▶ **What you need to do**
Go through the lines below. Copy those with "regsS".

▶ **Working data**
/-- Lanes 0 and 31 of 32 at the widest W. -/
theorem wit_VectorOperands : 0 < 1024 / widthT 7 ∧ 127 < 1024 / widthT 7 ∧ queueCode 384 = some (0, true) ∧ queueCode 388 = some (3, true) ∧
    queueCode 387 = some (1, false) ∧
    (let en : Engine := { q0 := [arrived 5] }
     headOf pack en 0 = some (arrived 5) ∧ (arrived 5).result = some (.data 5)) ∧
    (let x : MemFault := { code := .page, vaddr := 0, lanes := 0, detail := 0 }
     headOf pack { q0 := [faulty x] } 0 = some (faulty x) ∧ (faulty x).result = some (.fault x)) ∧
    headOf pack (lone.eng 0) 0 = none ∧ (∃ l, l < wBits 3 / 32 ∧ enabled pack 0 (lone.eng 0) 0 l) :=
  ⟨by decide, by decide, rfl, rfl, rfl, ⟨by decide +kernel, rfl⟩, ⟨by decide +kernel, rfl⟩, rfl, 31, by decide, .inl rfl⟩
theorem wit_VectorIntegers : Here pack lone ∧ (vIntRow pack (.vadd { plainV with t := 5 })).isSome = true ∧ intT 5 ∧ (vIntRow pack (.vxor plainV)).isSome = true ∧
    typeless (.vxor plainV) ∧ Poppable pack lone plainV [1, 2] := by
  refine ⟨rfl, rfl, by unfold intT; decide, rfl, trivial, fun _ _ _ c q p h hq => ?_⟩
  rcases List.mem_cons.1 h with rfl | h
  · simp [queueCode] at hq
  · rw [List.mem_singleton.1 h] at hq; simp [queueCode] at hq
theorem wit_VectorFloats : Here pack lone ∧ (vFloatRow pack (.vfma plainV)).isSome = true ∧ ¬ intT 0 ∧ ¬ intT 4 := by
  refine ⟨rfl, rfl, ?_⟩
  unfold intT
  decide
/-- A register named through e[C] inside the allocation, and one past it. -/
theorem wit_VectorSelections : Here pack lone ∧ (0 < 8 ∧ 8 ≤ 15) ∧
    inAlloc lone.info.regsA lone.info.regsB lone.info.regsC lone.info.regsS 95 = true ∧
    inAlloc lone.info.regsA lone.info.regsB lone.info.regsC lone.info.regsS 320 = false ∧ enabled pack 0 (lone.eng 0) 0 0 :=
  ⟨rfl, by decide, by decide, by decide, .inl rfl⟩
theorem wit_VectorConversions : Here pack lone ∧ (1#3).toNat ≤ 1 ∧ ¬ intT 1 ∧
    497 - 496 < max (widthT 0) (widthT 1) / min (widthT 0) (widthT 1) ∧ 503 - 496 < widthT 0 / 4 ∧ Poppable pack lone plainV [320] := by
  refine ⟨rfl, by decide, by unfold intT; decide, by decide, by decide, fun _ _ _ c q p h hq => ?_⟩
  rw [List.mem_singleton.1 h] at hq; simp [queueCode] at hq
theorem wit_VectorDraws : Here pack lone ∧ (plainV.t = 0 ∨ plainV.t = 5) ∧ Poppable pack lone plainV [1, 2] := ⟨rfl, .inl rfl, wit_VectorIntegers.2.2.2.2.2⟩
/-- Groups of one engine and of two; an engine bound alone passes the checks, and one bound to none fails them. -/
theorem wit_LimbInstructions : Here pack lone ∧ (0#4).toNat ≤ 9 ∧ (9#4).toNat ≤ 9 ∧
    (chainRow (.vladd { plainV with t := 5 })).isSome = true ∧
    (∀ k, k < 16 → (lone.eng k).bind.code ≤ 9 ∧ (lone.eng k).bind.engs = (if (lone.eng k).bind.code ≤ 5 then 1 else 2 ^ ((lone.eng k).bind.code - 5)) ∧
      (lone.eng k).bind.base = k / (lone.eng k).bind.engs * (lone.eng k).bind.engs) ∧
    limbFails pack lone plainV 0 = some 2 ∧ limbFails (packG (withE (fun en => { en with bind := ⟨0, 1, 5⟩ }))) (withE (fun en => { en with bind := ⟨0, 1, 5⟩ }) lone)
      plainV 0 = none := ⟨rfl, by decide, by decide, rfl, by decide +kernel, by decide +kernel, by decide +kernel⟩
theorem wit_SpecialFunctions : Here pack lone ∧ (sfRow (.rcp 3 0 1 2 0)).isSome = true ∧ (sfRow (.erf 3 2 1 2 0)).isSome = true ∧ fval .fp32 0x7FC00000 = .nan false ∧
    fval .fp32 0xBF800000 = .fin true 0x800000 (-23) := ⟨rfl, rfl, rfl, by decide +kernel, by decide +kernel⟩
theorem wit_RankingNetwork : Here pack lone ∧ (∀ k, k < 16 → pack.ctx.act.getLsbD k = true → (lone.eng k).rankFree ≤ pack.cycle) ∧ (1#2) ≠ 0 ∧ (2#2) ≠ 3 :=
  ⟨rfl, by decide +kernel, by decide, by decide⟩
/-- Sixty-three entries leave room for one more, and sixty-four for none. -/
theorem wit_Loads : Here pack lone ∧ (loadRow pack lone (.ld 1 0 5 0 0)).map (·.1) = some 0 ∧ (∀ k, ¬ Crowded pack lone 0 1 k) ∧
    (let g := withE (fun en => { en with q0 := List.replicate 64 (arrived 0) }) lone
     Crowded (packG (fun _ => g)) g 0 1 0) ∧
    (let g := withE (fun en => { en with q0 := List.replicate 63 (arrived 0) }) lone
     ¬ Crowded (packG (fun _ => g)) g 0 1 0) := by
  refine ⟨rfl, rfl, fun k h => ?_, ?_, ?_⟩
  · exact (by decide +kernel : ∀ k, k < 16 → ¬ 64 < filled (lone.eng k) 0 + 1) k h.1 h.2.2
  all_goals (unfold Crowded; decide +kernel)
theorem wit_Stores : Here pack lone ∧ (storeRow pack lone (.sts 1 2 0 5 0)).isSome = true ∧ (∀ k, ¬ Crowded pack lone 2 1 k) ∧ (lone.eng 0).tx.opened = false := by
  refine ⟨rfl, rfl, fun k h => ?_, rfl⟩
  exact (by decide +kernel : ∀ k, k < 16 → ¬ 64 < filled (lone.eng k) 2 + 1) k h.1 h.2.2
theorem wit_ImmediateOperations : Here pack lone ∧ pack.ctx.core < 72 ∧ (immRow pack lone (.atom 1 2 0 0 0 2)).map (·.q) = some 2 ∧
    (immRow pack lone (.scopLd 1 0 0)).map (·.q) = some 0 ∧ (∀ k, ¬ Crowded pack lone 0 2 k) := by
  refine ⟨rfl, by decide, rfl, rfl, fun k h => ?_⟩
  exact (by decide +kernel : ∀ k, k < 16 → ¬ 64 < filled (lone.eng k) 0 + 2) k h.1 h.2.2
theorem wit_OrderAndPrefetch : Here pack lone ∧ pack.dieCaches.length = 8 := ⟨rfl, rfl⟩
/-- No transaction open; the lock free or held by the gang; and an open optimistic one. -/
theorem wit_Transactions : Here pack lone ∧ (∀ k, k < 16 → pack.ctx.act.getLsbD k = true → (lone.eng k).tx.opened = false) ∧ pack.ctx.act.toNat ≠ 0 ∧
    pack.lock.holder ≠ some pack.ctx.core ∧ pack.ctx.core ∉ pack.lock.requests ∧
    ({ pack with lock := { pack.lock with holder := some 0 } } : State).lock.holder = some pack.ctx.core ∧
    (let en : Engine := { tx := { opened := true } }
     en.tx.opened = true ∧ en.tx.cur.serial = false) := ⟨rfl, by decide +kernel, by decide, by decide, by decide, rfl, rfl, rfl⟩
/-- A pattern by which no two lanes meet, one by which all meet in lane 0, and idle tiles. -/
theorem wit_CrossbarInstructions : Here pack lone ∧
    (∀ k, k < 16 → pack.ctx.act.getLsbD k = true → idle pack (lone.eng k) 7 ∧ idle pack (lone.eng k) 0) ∧
    Lowest (fun k => k < 16 ∧ pack.ctx.act.getLsbD k = true) 0 ∧
    (skipOf (readX pack 0 (lone.eng 0) 0) 0 = false ∧ numOf (readX pack 0 (lone.eng 0) 0) 0 = 0 ∧ numOf (readX pack 0 (lone.eng 0) 0) 1 = 0) ∧
    (∀ l, l < 32 → skipOf (BitVec.ofNat 1024 ((2 ^ 256 - 1) / 255 * 32)) l = true) := by
  refine ⟨rfl, ?_, ⟨by decide, fun _ h => absurd h (Nat.not_lt_zero _)⟩, by decide +kernel, by decide +kernel⟩
  unfold idle
  decide +kernel
theorem wit_TableLoads : Here pack lone ∧ PatternOk 0 ∧ ¬ PatternOk 0x40 := by
  refine ⟨rfl, ?_, ?_⟩ <;> (unfold PatternOk; decide +kernel)
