-- ==== Sys2Proof/Machine/Tab.lean ====
section
/-! DEFINITION. Sparse tables: lists of key and value pairs with strictly rising keys. A table holds registers, objects by
number, and the bytes of memory; memory has the further form that no entry equals what an unlisted address reads as. -/

namespace Sys2Proof

/-- A table from natural numbers. -/
abbrev Tab (α : Type) := List (Nat × α)

namespace Tab

variable {α : Type}

/-- The entry of a key. -/
def look : Tab α → Nat → Option α
  | [], _ => none
  | (k, v) :: rest, n => if k = n then some v else look rest n

/-- The entry of a key, or a default. -/
def get (t : Tab α) (n : Nat) (d : α) : α := (look t n).getD d

/-- The table with an entry written. -/
def put : Tab α → Nat → α → Tab α
  | [], n, x => [(n, x)]
  | (k, v) :: rest, n, x =>
    if n < k then (n, x) :: (k, v) :: rest
    else if n = k then (n, x) :: rest
    else (k, v) :: put rest n x

/-- The table without a key. -/
def del : Tab α → Nat → Tab α
  | [], _ => []
  | (k, v) :: rest, n => if k = n then del rest n else (k, v) :: del rest n

/-- The table with the entry of a key changed, if there is one. -/
def change (t : Tab α) (n : Nat) (f : α → α) : Tab α :=
  match look t n with
  | some v => put t n (f v)
  | none => t

/-- The table with the entry of a key changed, a missing entry read as the default. -/
def update (t : Tab α) (n : Nat) (d : α) (f : α → α) : Tab α := put t n (f (get t n d))

/-- Every entry changed. -/
def mapAll (t : Tab α) (f : Nat → α → α) : Tab α := t.map fun (k, v) => (k, f k v)

/-- The least number from `from` on, within `fuel` candidates, that is no key. -/
def freshFrom (t : Tab α) : Nat → Nat → Option Nat
  | 0, _ => none
  | fuel + 1, n => if (look t n).isNone then some n else freshFrom t fuel (n + 1)

end Tab

/-- Bytes by address: the canonical form has strictly rising addresses and no entry equal to `memDefault`. -/
abbrev Memory := List Host.Cell

/-- What a byte that nothing has written reads as. DESIGN CHOICE (log 3): the specification gives no contents at power-on. -/
def memDefault : Byte := 0#8

namespace Memory

/-- The byte at an address. -/
def read : Memory → Nat → Byte
  | [], _ => memDefault
  | (k, v) :: rest, a => if k = a then v else read rest a

/-- A byte written; writing the value that an unlisted address reads as removes the entry. -/
def write : Memory → Nat → Byte → Memory
  | [], a, b => if b = memDefault then [] else [(a, b)]
  | (k, v) :: rest, a, b =>
    if a < k then (if b = memDefault then (k, v) :: rest else (a, b) :: (k, v) :: rest)
    else if a = k then (if b = memDefault then rest else (a, b) :: rest)
    else (k, v) :: write rest a b

/-- Bytes written at rising addresses. -/
def writeAll (m : Memory) (a : Nat) : List Byte → Memory
  | [] => m
  | b :: bs => writeAll (write m a b) (a + 1) bs

/-- n bytes from an address on. -/
def readAll (m : Memory) (a n : Nat) : List Byte := (List.range n).map fun i => read m (a + i)

/-- Every key of the list is above k. -/
def above (k : Nat) (m : Memory) : Prop := ∀ c ∈ m, k < c.1

/-- The canonical form, as a test. -/
def canon : Memory → Bool
  | [] => true
  | (_, v) :: rest =>
    v != memDefault && canon rest

/-- Strictly rising addresses, as a test. -/
def rising : Memory → Bool
  | [] => true
  | [_] => true
  | (k, _) :: (l, w) :: rest => decide (k < l) && rising ((l, w) :: rest)

/-- The canonical form of memory: strictly rising addresses, and no entry equal to what an unlisted address reads as. -/
def wf (m : Memory) : Bool := rising m && canon m

end Memory

/-- The number that bytes form, least significant first (R141). -/
def ofBytes : List Byte → Nat
  | [] => 0
  | b :: bs => b.toNat + 256 * ofBytes bs

/-- The n bytes of a number, least significant first (R141). -/
def toBytes : Nat → Nat → List Byte
  | 0, _ => []
  | n + 1, x => BitVec.ofNat 8 x :: toBytes n (x / 256)

end Sys2Proof
end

▶ **Task output**
    inAlloc lone.info.regsA lone.info.regsB lone.info.regsC lone.info.regsS 95 = true ∧
    inAlloc lone.info.regsA lone.info.regsB lone.info.regsC lone.info.regsS 320 = false ∧ enabled pack 0 (lone.eng 0) 0 0 :=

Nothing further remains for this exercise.